| Exercise |
Only the lines from the one containing "match err with" through the one containing "is synthesised. -/" should be printed, exactly as they appear below, with both ends included.

| Input material |
-- ==== Sys2Proof/Machine/FeederEvents.lean ====
section
/-!
DEFINITION. The feeders: FEED_START, STREAM_TILE_DELIVERY and DEFERRED_DATA_FETCH (10 R251, R255 to R261; 15 R370), and how engines write
elements and blocks through a record (10 R250, R265; 08 R233).
-/

namespace Sys2Proof.Machine

/-! ### Pauses (10 R260) -/

/-- What a paused engine may do: nothing, go on, or fail at an address that was answered with fail. -/
inductive Resume where
  | wait | go
  | fail (addr : Dword)
  deriving DecidableEq, Repr

/-- An engine that has no pause goes on; one whose record found no room in the fault queue tries again (08 R221). -/
def resumeOf (p : Option Pause) : Resume :=
  match p with
  | none => .go
  | some x => match x.failed with
    | some a => .fail a
    | none => if x.open_ = [] then .go else .wait

/-! ### Writes through a record -/

/-- A write of an engine, resolved: its location and bytes, or the bits of them that change. -/
def engPiece (s : State) (e : EngCtx) (a : Int) (bs mask : List Byte) : Except (State × EngErr) (State × Piece) :=
  match engLoc s e (if mask = [] then .store else .update) a bs.length with
  | .error x => .error x
  | .ok (s1, l) => .ok (s1, { loc := l, addr := BitVec.ofInt 64 a, bytes := bs, mask := mask })

/-- A nibble write at a nibble address (10 R265). -/
def engNibblePiece (s : State) (e : EngCtx) (na : Int) (v : Nat) : Except (State × EngErr) (State × Piece) :=
  if na % 2 = 0 then engPiece s e (na / 2) [BitVec.ofNat 8 (v % 16)] [0x0F#8]
  else engPiece s e (na / 2) [BitVec.ofNat 8 (v % 16 * 16)] [0xF0#8]

/-- Performs a resolved write; one of a commit unit of planes is seen whole by those that read (08 R233). -/
def engApply (s : State) (e : EngCtx) (p : Piece) : State :=
  engPut (if p.plane && !e.eph then keepPast s e.queue p.loc p.bytes.length else s) e p.loc ((List.range p.bytes.length).map fun i => p.onto (p.loc.plus i) (readLoc s e.view (p.loc.plus i)))

/-- The nibble writes of an element's planes, plane 0 first. -/
def planePieces (e : EngCtx) (na : Int) (stride n code : Nat) : Nat → State → Except (State × EngErr) (State × List Piece)
  | 0, s => .ok (s, [])
  | k + 1, s =>
    match planePieces e na stride n code k s with
    | .error x => .error x
    | .ok (s1, ps) =>
      match engNibblePiece s1 e (na + 2 * ((stride * k : Nat) : Int)) (code / pow2 (4 * (n - 1 - k))) with
      | .error x => .error x
      | .ok (s2, p) => .ok (s2, ps ++ [p])

/-- The writes of one element's code. -/
def elemPieces (s : State) (e : EngCtx) (r : Shape) (i : List Nat) (code : Nat) : Except (State × EngErr) (State × List Piece) :=
  match r.elem with
  | .plane n => planePieces e (2 * (r.base : Int) + r.offset i) r.plane n code n s
  | f =>
    match elemAddr s e r i with
    | .error x => .error x
    | .ok (s1, a, na) =>
      let one := if f.bits = 4 then engNibblePiece s1 e na code else engPiece s1 e a (bytesOfNat (f.bits / 8) code) []
      match one with
      | .error x => .error x
      | .ok (s2, p) => .ok (s2, [p])

/-- The writes of a list of elements. -/
def listPieces (e : EngCtx) (r : Shape) : List (List Nat × Nat) → State → Except (State × EngErr) (State × List Piece)
  | [], s => .ok (s, [])
  | (i, c) :: rest, s =>
    match elemPieces s e r i c with
    | .error x => .error x
    | .ok (s1, ps) =>
      match listPieces e r rest s1 with
      | .error x => .error x
      | .ok (s2, qs) => .ok (s2, ps ++ qs)

/-- The e8 block of source indices, as the index of its scale byte (04 R108, 10 R250). -/
def blockKey (r : Shape) (i : List Nat) : Nat :=
  let rc := r.canon i
  if r.rank = 1 then rc.2 / 1024 else (rc.1 / 32) * ((r.e 0 + 31) / 32) + rc.2 / 32

/-- Elements gathered into the units in which an engine writes them: of an e8 form the elements of a block, else one by one (08 R233). -/
def unitsOf {α : Type} (r : Shape) (xs : List (List Nat × α)) : List (List (List Nat × α)) :=
  if r.scale = 1 then
    ((xs.map fun x => blockKey r x.1).eraseDups).map fun k => xs.filter fun x => blockKey r x.1 == k
  else xs.map fun x => [x]

/-- The scale byte and the codes of a block whose positions come with a stored scale, or with none where they are synthesised: one scale
stays; no real position gives 127; from several, which no rule covers, the byte and the codes are free values (10 R251). -/
def mergeBlock (s : State) (f : Elem) (xs : List (Option Nat × Nat)) : Nat × List Nat × State :=
  match (xs.filterMap Prod.fst).eraseDups with
  | [] => (127, xs.map Prod.snd, s)
  | [k] =>
    (k, xs.map fun x => match x.1 with
      | some _ => x.2
      | none => if k = 255 then 0 else f.encodeSat 0 ((f.value x.2).scale (127 - (k : Int))), s)
  | _ =>
    (Config.openCode s.free % 256, xs.mapIdx fun i _ => Config.openCode (s.free + 1 + i) % pow2 f.bits,
     { s with free := s.free + 1 + xs.length })

/-- Writes one unit through a record: every access is resolved first, so a unit is written whole or not at all (08 R233, 10 R260). -/
def writeUnit (s : State) (e : EngCtx) (r : Shape) (u : List (List Nat × Option Nat × Nat)) : Except (State × EngErr) State :=
  let m := if r.scale = 1 then mergeBlock s r.elem (u.map Prod.snd) else (0, u.map fun x => x.2.2, s)
  match listPieces e r (List.zip (u.map Prod.fst) m.2.1) m.2.2 with
  | .error x => .error x
  | .ok (s1, ps) =>
    let done := fun (s : State) (qs : List Piece) => qs.foldl (fun s p => engApply s e { p with plane := r.elem.isPlane }) s
    match r.scale, u with
    | 1, (i, _) :: _ =>
      match scaleAddr r (r.canon i) with
      | none => .ok (done s1 ps)
      | some (a, _) =>
        match engPiece s1 e a [BitVec.ofNat 8 m.1] [] with
        | .error x => .error x
        | .ok (s2, p) => .ok (done s2 (ps ++ [p]))
    | _, _ => .ok (done s1 ps)

/-! ### Feeds -/

/-- For whom a feed works (10 R259; 08 R221, R233; 17 R407). -/
def feedCtx (s : State) (core n : Nat) (x : Feed) : EngCtx :=
  let gid := ((s.group? x.group).map s.gridWideId).getD 0
  let past := ((feeder? s core n).bind Feeder.past).getD []
  { rights := x.rights, view := { teamView s x.team x.quantum gid with past := past }, eph := ((s.grid? x.grid).bind Grid.phase).isSome,
    req := requester 1 (core * 4 + n), team := x.team, gid := gid, q := x.quantum, queue := .feeder core n }

/-- The feed at the head of a feeder. -/
def headFeed (q : Feeder) : Option Feed := match q.items with | .cmd x :: _ => some x | _ => none

/-- Whether all that the running feed does is done but for acknowledgements of its tier-3 requests, without which it is not complete
(10 R258; 19 R426): it has put its record away. -/
def Feeder.drained (q : Feeder) : Bool := q.running.isSome && q.shape.isEmpty

/-- A feed to a tile, or a write-back, has done all that it does. -/
def settleFeed (s : State) (core n : Nat) (x : Feed) : State :=
  if (feeder? s core n).any fun q => !q.wire.isEmpty then modFeeder s core n fun q => { q with running := some 0, shape := [], index := [], past := none }
  else endFeed s core n x

/-- The tile that stands where a stream failed (10 R259). -/
def failTile (status : Byte) (addr : Dword) : StreamTile :=
  { format := 0, scale := 0, labels := none, rows := false, data := none, failure := some (status, addr), index := 0 }

/-- A handle's feed has failed (10 R259). -/
def failHandle (s : State) (x : Feed) (status : Byte) (addr : Dword) : State :=
  s.modGroup x.group fun g =>
    { g with handles := modBy Handle.num g.handles x.handle fun h => { h with failed := true, failure := status, failAddr := addr } }

/-- A feed to a stream. -/
def Feed.isStream (x : Feed) : Bool := !(x.dest.getLsbD 31) && !x.wb

/-- Rows and columns of the delivered window (10 R258). -/
def Feed.rows (x : Feed) : Nat := if x.tr then x.w.toNat else x.h.toNat
def Feed.cols (x : Feed) : Nat := if x.tr then x.h.toNat else x.w.toNat

/-- Tiles of one pass over the delivered window, and of the whole feed (10 R258). -/
def Feed.passTiles (x : Feed) : Nat := ((x.rows + 31) / 32) * ((x.cols + 31) / 32)
def feedTotal (q : Feeder) (x : Feed) : Nat := ((parseShape q.shape).rpt + 1) * x.passTiles

/-- A feed fails: its handle says so, its stream ends in a failure, and the feed is complete (10 R258, R259).  Labelled tiles before the
failure are still consumed normally, so the feed stays, delivering nothing, until they have their data or need none (15 R370). -/
def failFeed (s : State) (core n : Nat) (x : Feed) (status : Byte) (addr : Dword) : State :=
  let s1 := failHandle s x status addr
  if x.isStream then
    let fifo := (x.dest.extractLsb' 0 4).toNat
    let mine := fun (f : Fifo) => f.bound == some (x.group, x.handle)
    let s2 := modFifo s1 core fifo fun f => if mine f then { f with tiles := f.tiles ++ [failTile status addr] } else f
    if (fifo? s2 core fifo).any fun f => mine f && f.waiting then
      let s3 := modFeeder s2 core n fun q => { q.finish x.seq with
        items := .cmd { x with failed := true } :: q.items.drop 1, running := some (feedTotal q x), pause := none, got := {}, wire := [] }
      wakeQueue s3 (fun g => s3.coreOf g == some core) (16 + n) x.seq x.quantum (some x.grid)
    else endFeed s2 core n x
  else endFeed s1 core n x

/-- A feed stops at an error: it fails, or it pauses where it stands (10 R259, R260). -/
def stopFeed (s : State) (core n : Nat) (x : Feed) (err : EngErr) : State :=
  match err with
  | .fail st a => failFeed s core n x st a
  | .page a k w =>
    let p := engPause s (feedCtx s core n x) a k w
    modFeeder p.1 core n fun q => { q with pause := some p.2 }

/-- A position of the delivered window as one of the padded view; none past its rows or columns. -/
def Feed.at (x : Feed) (i j : Nat) : Option (Nat × Nat) :=
  if i < x.rows ∧ j < x.cols then
    some (if x.tr then (x.row0.toNat + j, x.col0.toNat + i) else (x.row0.toNat + i, x.col0.toNat + j))
  else none

/-- Whether the delivered labels are those of rows (10 R258). -/
def Feed.labelRows (x : Feed) (r : Shape) : Bool := r.rows != x.tr

/-- Reads one thing after another; of those that come before one that cannot be read, an error gives what they gave. -/
def readAll {α β : Type} (one : State → α → Except (State × EngErr) (State × β)) : List α → State → Except (State × EngErr × List β) (State × List β)
  | [], s => .ok (s, [])
  | a :: rest, s =>
    match one s a with
    | .error (s1, y) => .error (s1, y, [])
    | .ok (s1, v) =>
      match readAll one rest s1 with
      | .error (s2, y, l) => .error (s2, y, v :: l)
      | .ok (s2, l) => .ok (s2, v :: l)

/-- Reads a delivered position, from the planes that have been read on: the code and the stored scale, or none where it is synthesised. -/
def readCell (e : EngCtx) (r : Shape) (index : List (Nat × Option Nat)) (x : Feed) (qs : List Nat) (s : State) (p : Nat × Nat) :
    Except (State × EngErr × List Nat) (State × Option (Nat × Nat)) :=
  match x.at p.1 p.2 with
  | none => .ok (s, none)
  | some (a, b) => readPosFrom s e r index a b qs

/-- Reads a list of delivered positions, the first from the planes that have been read of it; at an error, the positions that have come, and the
planes of the next (10 R260). -/
def readCells (e : EngCtx) (r : Shape) (index : List (Nat × Option Nat)) (x : Feed) :
    List (Nat × Nat) → List Nat → State → Except (State × EngErr × List (Option (Nat × Nat)) × List Nat) (State × List (Option (Nat × Nat)))
  | [], _, s => .ok (s, [])
  | p :: rest, qs, s =>
    match readCell e r index x qs s p with
    | .error (s1, y, far) => .error (s1, y, [], far)
    | .ok (s1, v) =>
      match readCells e r index x rest [] s1 with
      | .error (s2, y, l, far) => .error (s2, y, v :: l, far)
      | .ok (s2, l) => .ok (s2, v :: l)

/-- Reads the label of the k-th delivered row or column; one past the window is 0 (10 R251, R258). -/
def labelAt (e : EngCtx) (r : Shape) (index : List (Nat × Option Nat)) (x : Feed) (s : State) (k : Nat) : Except (State × EngErr) (State × Word) :=
  let size := if x.labelRows r then x.rows else x.cols
  let first := if r.rows then x.row0.toNat else x.col0.toNat
  if k < size then readLabel s e r index (first + k) else .ok (s, 0)

/-- The delivered positions of block (i, j), row-major. -/
def blockPositions (i j : Nat) : List (Nat × Nat) := (List.range 1024).map fun k => (32 * i + k / 32, 32 * j + k % 32)

/-- The record of a feed as it is read afresh, with its gather indices; its checks (10 R252, R253, R258, R259, R275). -/
def feedRecord (s : State) (e : EngCtx) (x : Feed) : Except (State × EngErr) (State × List Byte × List (Nat × Option Nat)) :=
  match engRecord s e x.record.toNat with
  | .error y => .error y
  | .ok (s1, bs) =>
    let r := parseShape bs
    let range := fun (n : Word) => decide (1 ≤ n.toNat) && decide (n.toNat ≤ 65536)
    let same := match (s.group? x.group).bind fun g => g.handle? x.handle with
      | none => false
      | some h => r.code.setWidth 8 == h.format && r.swizzle == h.swizzle.toNat && r.rows == h.labelRows
    if shapeOk r = false then .error (s1, .fail errCmd x.record)
    else if same = false then .error (s1, .fail errHdr x.record)
    else if (range x.h && range x.w && r.holds x.row0.toNat x.col0.toNat x.h.toNat x.w.toNat) = false then
      .error (s1, .fail errCmd x.record)
    else
      match windowIndices s1 e r x.row0.toNat x.h.toNat with
      | .error y => .error y
      | .ok (s2, _, ix) => .ok (s2, bs, ix)

/-! ### Tile destinations (10 R255, R256, R258) -/

/-- The bounds of a tile in the slice of a team: a tile past it fails its feed. -/
def tileFits (s : State) (team base n : Nat) : Bool := (s.team? team).any fun t => decide (base + n ≤ t.sliceLen)

/-- The slice address of a tile as software names it (08 R208). -/
def winAddr (off : Nat) : Dword := BitVec.ofNat 64 (0xFFFE * pow2 48 + off)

| Written solution |
  match err with
  | .fail st a => failFeed s core n x st a
  | .page a k w =>
    let p := engPause s (feedCtx s core n x) a k w
    modFeeder p.1 core n fun q => { q with pause := some p.2 }

/-- A position of the delivered window as one of the padded view; none past its rows or columns. -/
def Feed.at (x : Feed) (i j : Nat) : Option (Nat × Nat) :=
  if i < x.rows ∧ j < x.cols then
    some (if x.tr then (x.row0.toNat + j, x.col0.toNat + i) else (x.row0.toNat + i, x.col0.toNat + j))
  else none

/-- Whether the delivered labels are those of rows (10 R258). -/
def Feed.labelRows (x : Feed) (r : Shape) : Bool := r.rows != x.tr

/-- Reads one thing after another; of those that come before one that cannot be read, an error gives what they gave. -/
def readAll {α β : Type} (one : State → α → Except (State × EngErr) (State × β)) : List α → State → Except (State × EngErr × List β) (State × List β)
  | [], s => .ok (s, [])
  | a :: rest, s =>
    match one s a with
    | .error (s1, y) => .error (s1, y, [])
    | .ok (s1, v) =>
      match readAll one rest s1 with
      | .error (s2, y, l) => .error (s2, y, v :: l)
      | .ok (s2, l) => .ok (s2, v :: l)

/-- Reads a delivered position, from the planes that have been read on: the code and the stored scale, or none where it is synthesised. -/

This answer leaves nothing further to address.